My husband and I are where you and your wife are. For me there has been to much hurt. I have spent the last two years by his side trying to help him heal from what was done to him as a child. I believed him when his family did not. I spent countless hours here trying to understand what he was going through. You helped me through so many dark hours. I feel like your wife, I am not sure that he is capable of loving me the way I want and I don't have lofty expectations of being on a pedestal. By nature he can be selfish but I always thought that was a function of being spoiled. He grew up in a weird situation where his mother spoiled the shit out him, never held him responsible for his actions and his father molested him. He has come a long way over the last two years and I am proud of the hard work he has done but unfortunately it is not enough. I think what has ultimately helped me make this decision for us to separate is the feeling of hopelessness that I get each time he has lied, drinks or just let's me down. I am not a person who holds a grudge but each time it happens the hopelessness hits me like a ton of bricks and I wonder how I let him do it to me again. That's my situation not yours.

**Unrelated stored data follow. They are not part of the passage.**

-- ==== Sys2Proof/Laws/Step.lean ====
section
/-!
SUPPORT. What fetching and a step can do, said once: how a fetch succeeds or stops, and the two ways a step has a next state.
-/
namespace Sys2Proof.Machine

/-- A key is registered exactly when it is some handler's key (30_encoding.md R74, R81). -/
theorem registered_iff (b : Byte) : b.toNat % 64 ∈ registeredKeys ↔ ∃ op : Opcode, keyOf b = op.key := by
  have hk : ∀ op : Opcode, op.key.toNat ∈ registeredKeys := by intro op; cases op <;> decide
  constructor
  · intro h
    have hall : ∀ n ∈ registeredKeys, ∃ op : Opcode, op.key.toNat = n := by
      intro n hn
      have : n ∈ Opcode.all.map (fun op => op.key.toNat) := by
        revert n; decide
      obtain ⟨op, -, e⟩ := List.mem_map.1 this
      exact ⟨op, e⟩
    obtain ⟨op, e⟩ := hall _ h
    exact ⟨op, (keyOf_eq_iff _ _).2 e.symm⟩
  · rintro ⟨op, h⟩
    rw [(keyOf_eq_iff _ _).1 h]
    exact hk op

/-- A fetch that succeeds read a first byte with the instruction's key and count at `pc`, and every operand byte its handler reads
(40_engine.md R92 to R94). -/
theorem fetch_ok {s : State} {i : Instr} (h : s.fetch = .ok i) :
    decode s.fetchBytes = .ok i ∧ s.pc + i.opcode.reads < s.memCells.count ∧
      ∃ b, s.memRead s.pc = .ok b ∧ keyOf b = i.opcode.key ∧ cntOf b = i.cnt := by
  unfold State.fetch at h
  split at h
  · rename_i j hd
    obtain rfl : j = i := by simpa using h
    obtain ⟨b, rest, hb, hk, hc, ho⟩ := decode_ok_cases hd
    have hlen := s.fetchBytes_length
    have hn := decodeOperands_ok_length ho
    rw [hb, List.length_cons] at hlen
    exact ⟨hd, by omega, b, s.memRead_of_fetchBytes_cons hb, hk, hc⟩
  · simp at h

/-- A fetch that fails stops on the first of these that holds: `pc` names no cell, the first byte has no handler, or an operand byte
that its handler reads names no cell, all before it being there (40_engine.md R92 to R94; 60_exceptions.md R157). -/
theorem fetch_error {s : State} {c : StopCondition} (h : s.fetch = .error c) :
    (s.memCells.count ≤ s.pc ∧ c = .addressOutOfRange s.pc) ∨
    (∃ b, s.memRead s.pc = .ok b ∧ (∀ op : Opcode, keyOf b ≠ op.key) ∧ c = .illegalInstruction s.pc b) ∨
    (∃ (b : Byte) (op : Opcode) (k : Nat), s.memRead s.pc = .ok b ∧ keyOf b = op.key ∧ k < op.reads ∧ s.pc + k < s.memCells.count ∧
      s.memCells.count ≤ s.pc + (k + 1) ∧ c = .addressOutOfRange (s.pc + (k + 1))) := by
  unfold State.fetch at h
  split at h
  · simp at h
  · rename_i e hd
    obtain rfl : stopOfDecode s.pc e = c := by simpa using h
    have hlen := s.fetchBytes_length
    rcases decode_error_cases hd with ⟨h0, rfl⟩ | ⟨b, rest, hb, hk, rfl⟩ | ⟨b, rest, hb, op, hk, hn, rfl⟩
    · rw [h0, List.length_nil] at hlen
      exact .inl ⟨by omega, rfl⟩
    · exact .inr (.inl ⟨b, s.memRead_of_fetchBytes_cons hb, hk, rfl⟩)
    · have h2 : op.reads ≤ 2 := by cases op <;> decide
      rw [hb, List.length_cons] at hlen
      exact .inr (.inr ⟨b, op, rest.length, s.memRead_of_fetchBytes_cons hb, hk, hn, by omega, by omega, rfl⟩)

/-- A step from a RUNNING state runs what was fetched (40_engine.md R98). -/
theorem step_of_fetch_ok {s : State} {i : Instr} (hr : s.status = .running) (h : s.fetch = .ok i) : step s = exec i s := by
  simp [step, hr, h]

/-- A step from a RUNNING state whose fetch fails stops (40_engine.md R98). -/
theorem step_of_fetch_error {s : State} {c : StopCondition} (hr : s.status = .running) (h : s.fetch = .error c) :
    step s = .next (stoppedWith c s) := by
  simp [step, hr, h, raise_eq]

/-- A step from a RUNNING state whose bytes decode runs the instruction. -/
theorem step_of_decode {s : State} {i : Instr} (hr : s.status = .running) (h : decode s.fetchBytes = .ok i) :
    step s = exec i s :=
  step_of_fetch_ok hr (by simp [State.fetch, h])

/-- A step from a RUNNING state whose bytes do not decode stops. -/
theorem step_of_decode_error {s : State} {e : DecodeError} (hr : s.status = .running) (h : decode s.fetchBytes = .error e) :
    step s = .next (stoppedWith (stopOfDecode s.pc e) s) :=
  step_of_fetch_error hr (by simp [State.fetch, h])

/-- All that a step with a next state can have done. -/
theorem step_cases {s t : State} (h : step s = .next t) :
    s.status = .running ∧ ((∃ i, s.fetch = .ok i ∧ exec i s = .next t) ∨ ∃ c, s.fetch = .error c ∧ t = stoppedWith c s) := by
  cases hs : s.status with
  | halted => simp [step, hs] at h
  | error c => simp [step, hs] at h
  | running =>
    refine ⟨rfl, ?_⟩
    cases hf : s.fetch with
    | ok i => exact .inl ⟨i, rfl, step_of_fetch_ok hs hf ▸ h⟩
    | error c => rw [step_of_fetch_error hs hf] at h; exact .inr ⟨c, rfl, (Host.Outcome.next.inj h).symm⟩

/-- All that a step with a next state can have done, down to the effects: an instruction completed, or a condition stopped it. -/
theorem step_effect {s t : State} (h : step s = .next t) :
    s.status = .running ∧
      ((∃ i, s.fetch = .ok i ∧ stopAddr i s = none ∧ t = effect i s) ∨
       (∃ i a, s.fetch = .ok i ∧ stopAddr i s = some a ∧ t = stoppedWith (.addressOutOfRange a) s) ∨
       (∃ c, s.fetch = .error c ∧ t = stoppedWith c s)) := by
  obtain ⟨hr, ⟨i, hf, he⟩ | ⟨c, hf, ht⟩⟩ := step_cases h
  · rcases exec_cases he with ⟨hs, ht⟩ | ⟨a, hs, ht⟩
    · exact ⟨hr, .inl ⟨i, hf, hs, ht⟩⟩
    · exact ⟨hr, .inr (.inl ⟨i, a, hf, hs, ht⟩)⟩
  · exact ⟨hr, .inr (.inr ⟨c, hf, ht⟩)⟩

end Sys2Proof.Machine
end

Most wives would have divorced their husbands for what he did to me but I loved him more than anything and I was fighting hard for the little boy inside giving him a chance, I did not want CSA to win. I did not want his child molesting father to win. At the beginning of 2013 we decided I was going to deal with my hurt from CSA and he couldnt handle it. My anger is very hard for him to swallow. Asking him to leave I think has given him the final push to be healthily and truthful.
This might be some help to you. My husband was good at putting up a good front. He is so proud of his progress and his honesty. The problem is he was such a good liar that I don't really see the difference as much as he feels it. He tells me and I am proud of him but it isn't something I can see. He is sad, we are sad. It's sucks.
And it isn't over until the fat lady sings so if you think there is a chance fight hard.